--- TASK TO CARRY OUT ---
After locating the line containing "Gives (.inop x)", transcribe that line and all following lines exactly, stopping only at the end of the records.

(Saved entries)

•••••

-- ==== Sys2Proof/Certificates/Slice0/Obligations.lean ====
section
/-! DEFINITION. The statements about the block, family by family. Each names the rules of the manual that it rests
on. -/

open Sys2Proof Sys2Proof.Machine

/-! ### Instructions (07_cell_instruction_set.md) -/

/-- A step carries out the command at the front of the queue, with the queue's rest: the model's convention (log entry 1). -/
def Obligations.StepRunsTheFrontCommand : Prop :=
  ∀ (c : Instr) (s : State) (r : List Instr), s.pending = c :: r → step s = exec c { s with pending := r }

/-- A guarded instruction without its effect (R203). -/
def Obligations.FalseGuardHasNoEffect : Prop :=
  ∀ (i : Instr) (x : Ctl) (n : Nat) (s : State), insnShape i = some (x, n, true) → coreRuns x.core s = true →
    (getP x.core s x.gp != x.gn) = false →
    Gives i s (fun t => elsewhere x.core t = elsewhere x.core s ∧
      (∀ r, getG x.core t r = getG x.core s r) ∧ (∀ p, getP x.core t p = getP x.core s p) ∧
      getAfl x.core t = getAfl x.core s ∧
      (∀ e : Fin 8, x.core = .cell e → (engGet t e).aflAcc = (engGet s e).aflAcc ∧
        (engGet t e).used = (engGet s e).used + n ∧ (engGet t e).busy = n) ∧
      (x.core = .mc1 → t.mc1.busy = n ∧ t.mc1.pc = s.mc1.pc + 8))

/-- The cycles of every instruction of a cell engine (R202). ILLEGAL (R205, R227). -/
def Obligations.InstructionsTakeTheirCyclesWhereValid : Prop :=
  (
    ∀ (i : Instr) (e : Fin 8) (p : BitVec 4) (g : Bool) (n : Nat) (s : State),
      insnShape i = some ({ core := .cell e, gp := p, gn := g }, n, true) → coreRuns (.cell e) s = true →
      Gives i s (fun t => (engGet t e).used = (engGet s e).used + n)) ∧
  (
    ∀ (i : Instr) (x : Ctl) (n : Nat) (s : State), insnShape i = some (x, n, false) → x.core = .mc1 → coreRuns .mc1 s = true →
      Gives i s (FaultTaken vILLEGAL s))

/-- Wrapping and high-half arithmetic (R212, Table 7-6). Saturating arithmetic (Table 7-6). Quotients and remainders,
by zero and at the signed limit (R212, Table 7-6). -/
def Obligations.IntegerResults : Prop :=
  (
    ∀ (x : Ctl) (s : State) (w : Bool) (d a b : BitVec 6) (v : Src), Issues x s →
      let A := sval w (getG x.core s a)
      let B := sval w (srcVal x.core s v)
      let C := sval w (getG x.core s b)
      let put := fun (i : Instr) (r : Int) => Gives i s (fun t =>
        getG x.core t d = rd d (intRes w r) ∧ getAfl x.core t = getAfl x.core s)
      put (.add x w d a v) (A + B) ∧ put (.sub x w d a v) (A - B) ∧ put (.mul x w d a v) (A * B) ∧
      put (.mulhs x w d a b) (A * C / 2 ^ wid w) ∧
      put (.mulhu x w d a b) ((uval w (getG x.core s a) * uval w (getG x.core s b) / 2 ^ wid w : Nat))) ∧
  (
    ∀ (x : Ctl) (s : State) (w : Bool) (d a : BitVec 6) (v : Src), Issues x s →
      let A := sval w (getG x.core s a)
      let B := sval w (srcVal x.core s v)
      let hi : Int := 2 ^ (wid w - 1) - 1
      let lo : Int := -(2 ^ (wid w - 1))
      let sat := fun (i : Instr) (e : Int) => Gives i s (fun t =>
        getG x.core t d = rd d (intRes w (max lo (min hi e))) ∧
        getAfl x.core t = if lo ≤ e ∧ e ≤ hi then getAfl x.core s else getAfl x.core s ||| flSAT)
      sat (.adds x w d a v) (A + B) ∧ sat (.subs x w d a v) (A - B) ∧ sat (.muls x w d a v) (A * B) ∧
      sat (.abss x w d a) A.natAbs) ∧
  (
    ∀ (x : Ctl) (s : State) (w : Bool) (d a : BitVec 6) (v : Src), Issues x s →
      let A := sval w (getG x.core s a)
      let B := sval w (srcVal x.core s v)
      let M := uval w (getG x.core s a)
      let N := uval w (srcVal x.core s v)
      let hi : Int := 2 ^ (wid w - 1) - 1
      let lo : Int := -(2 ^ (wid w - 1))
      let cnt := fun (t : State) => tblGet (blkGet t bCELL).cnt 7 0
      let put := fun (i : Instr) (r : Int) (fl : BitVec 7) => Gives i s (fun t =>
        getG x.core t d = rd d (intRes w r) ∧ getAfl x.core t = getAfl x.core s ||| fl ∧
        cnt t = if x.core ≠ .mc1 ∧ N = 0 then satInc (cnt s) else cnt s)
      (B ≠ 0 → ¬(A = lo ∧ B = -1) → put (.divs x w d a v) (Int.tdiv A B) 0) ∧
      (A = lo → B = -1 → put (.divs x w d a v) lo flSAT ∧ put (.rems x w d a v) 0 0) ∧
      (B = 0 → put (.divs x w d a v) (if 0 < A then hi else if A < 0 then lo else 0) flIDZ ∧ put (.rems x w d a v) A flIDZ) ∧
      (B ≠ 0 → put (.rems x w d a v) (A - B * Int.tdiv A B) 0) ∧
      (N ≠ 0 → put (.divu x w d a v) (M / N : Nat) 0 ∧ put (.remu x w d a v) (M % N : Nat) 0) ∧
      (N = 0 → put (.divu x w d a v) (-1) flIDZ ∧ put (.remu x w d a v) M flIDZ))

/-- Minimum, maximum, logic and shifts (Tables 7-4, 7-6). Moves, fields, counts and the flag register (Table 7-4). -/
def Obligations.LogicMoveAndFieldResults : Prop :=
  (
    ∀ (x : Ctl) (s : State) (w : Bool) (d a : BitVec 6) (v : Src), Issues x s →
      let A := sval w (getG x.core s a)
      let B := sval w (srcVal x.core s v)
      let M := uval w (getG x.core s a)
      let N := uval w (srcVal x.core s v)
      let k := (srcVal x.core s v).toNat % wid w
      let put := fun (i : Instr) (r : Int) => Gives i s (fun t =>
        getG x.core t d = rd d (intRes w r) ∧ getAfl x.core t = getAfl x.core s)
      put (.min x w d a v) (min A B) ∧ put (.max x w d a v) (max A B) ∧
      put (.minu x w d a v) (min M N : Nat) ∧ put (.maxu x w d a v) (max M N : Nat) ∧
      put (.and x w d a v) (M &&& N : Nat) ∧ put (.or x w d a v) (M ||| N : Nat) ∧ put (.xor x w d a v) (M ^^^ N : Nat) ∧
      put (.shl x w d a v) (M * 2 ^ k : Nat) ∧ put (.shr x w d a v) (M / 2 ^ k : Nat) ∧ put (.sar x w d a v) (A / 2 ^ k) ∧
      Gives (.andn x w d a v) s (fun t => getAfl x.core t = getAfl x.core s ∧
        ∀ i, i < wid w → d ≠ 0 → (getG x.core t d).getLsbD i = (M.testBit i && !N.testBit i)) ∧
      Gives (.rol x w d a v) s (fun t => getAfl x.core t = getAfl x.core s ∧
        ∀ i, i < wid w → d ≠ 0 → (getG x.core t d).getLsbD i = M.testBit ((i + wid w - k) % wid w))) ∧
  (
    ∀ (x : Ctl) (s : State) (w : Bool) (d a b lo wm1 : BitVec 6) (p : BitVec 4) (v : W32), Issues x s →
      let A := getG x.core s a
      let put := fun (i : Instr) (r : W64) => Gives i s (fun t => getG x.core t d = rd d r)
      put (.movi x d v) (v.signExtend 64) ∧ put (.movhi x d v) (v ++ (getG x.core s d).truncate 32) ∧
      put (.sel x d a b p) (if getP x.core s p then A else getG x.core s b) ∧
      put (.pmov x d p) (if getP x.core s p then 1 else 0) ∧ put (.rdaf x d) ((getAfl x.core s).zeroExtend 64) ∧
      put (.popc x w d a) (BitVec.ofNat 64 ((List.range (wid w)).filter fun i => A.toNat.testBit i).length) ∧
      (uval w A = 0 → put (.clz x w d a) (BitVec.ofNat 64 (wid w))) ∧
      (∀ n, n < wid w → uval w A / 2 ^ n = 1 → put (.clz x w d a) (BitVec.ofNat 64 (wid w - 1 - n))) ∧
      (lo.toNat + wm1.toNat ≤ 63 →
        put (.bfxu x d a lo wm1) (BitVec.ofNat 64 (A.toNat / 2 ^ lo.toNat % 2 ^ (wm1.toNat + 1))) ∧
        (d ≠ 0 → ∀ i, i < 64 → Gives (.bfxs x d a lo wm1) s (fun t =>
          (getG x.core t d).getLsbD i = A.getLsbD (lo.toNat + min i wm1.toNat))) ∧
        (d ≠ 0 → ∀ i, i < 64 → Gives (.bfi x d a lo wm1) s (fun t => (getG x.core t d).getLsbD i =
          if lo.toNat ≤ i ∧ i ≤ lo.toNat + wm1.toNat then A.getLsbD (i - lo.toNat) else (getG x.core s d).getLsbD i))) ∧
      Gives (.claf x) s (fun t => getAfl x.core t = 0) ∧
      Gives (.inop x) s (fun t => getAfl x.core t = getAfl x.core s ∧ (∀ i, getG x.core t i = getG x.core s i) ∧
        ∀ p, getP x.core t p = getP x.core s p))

•••••

--- ANSWER BOX ---
      Gives (.inop x) s (fun t => getAfl x.core t = getAfl x.core s ∧ (∀ i, getG x.core t i = getG x.core s i) ∧
        ∀ p, getP x.core t p = getP x.core s p))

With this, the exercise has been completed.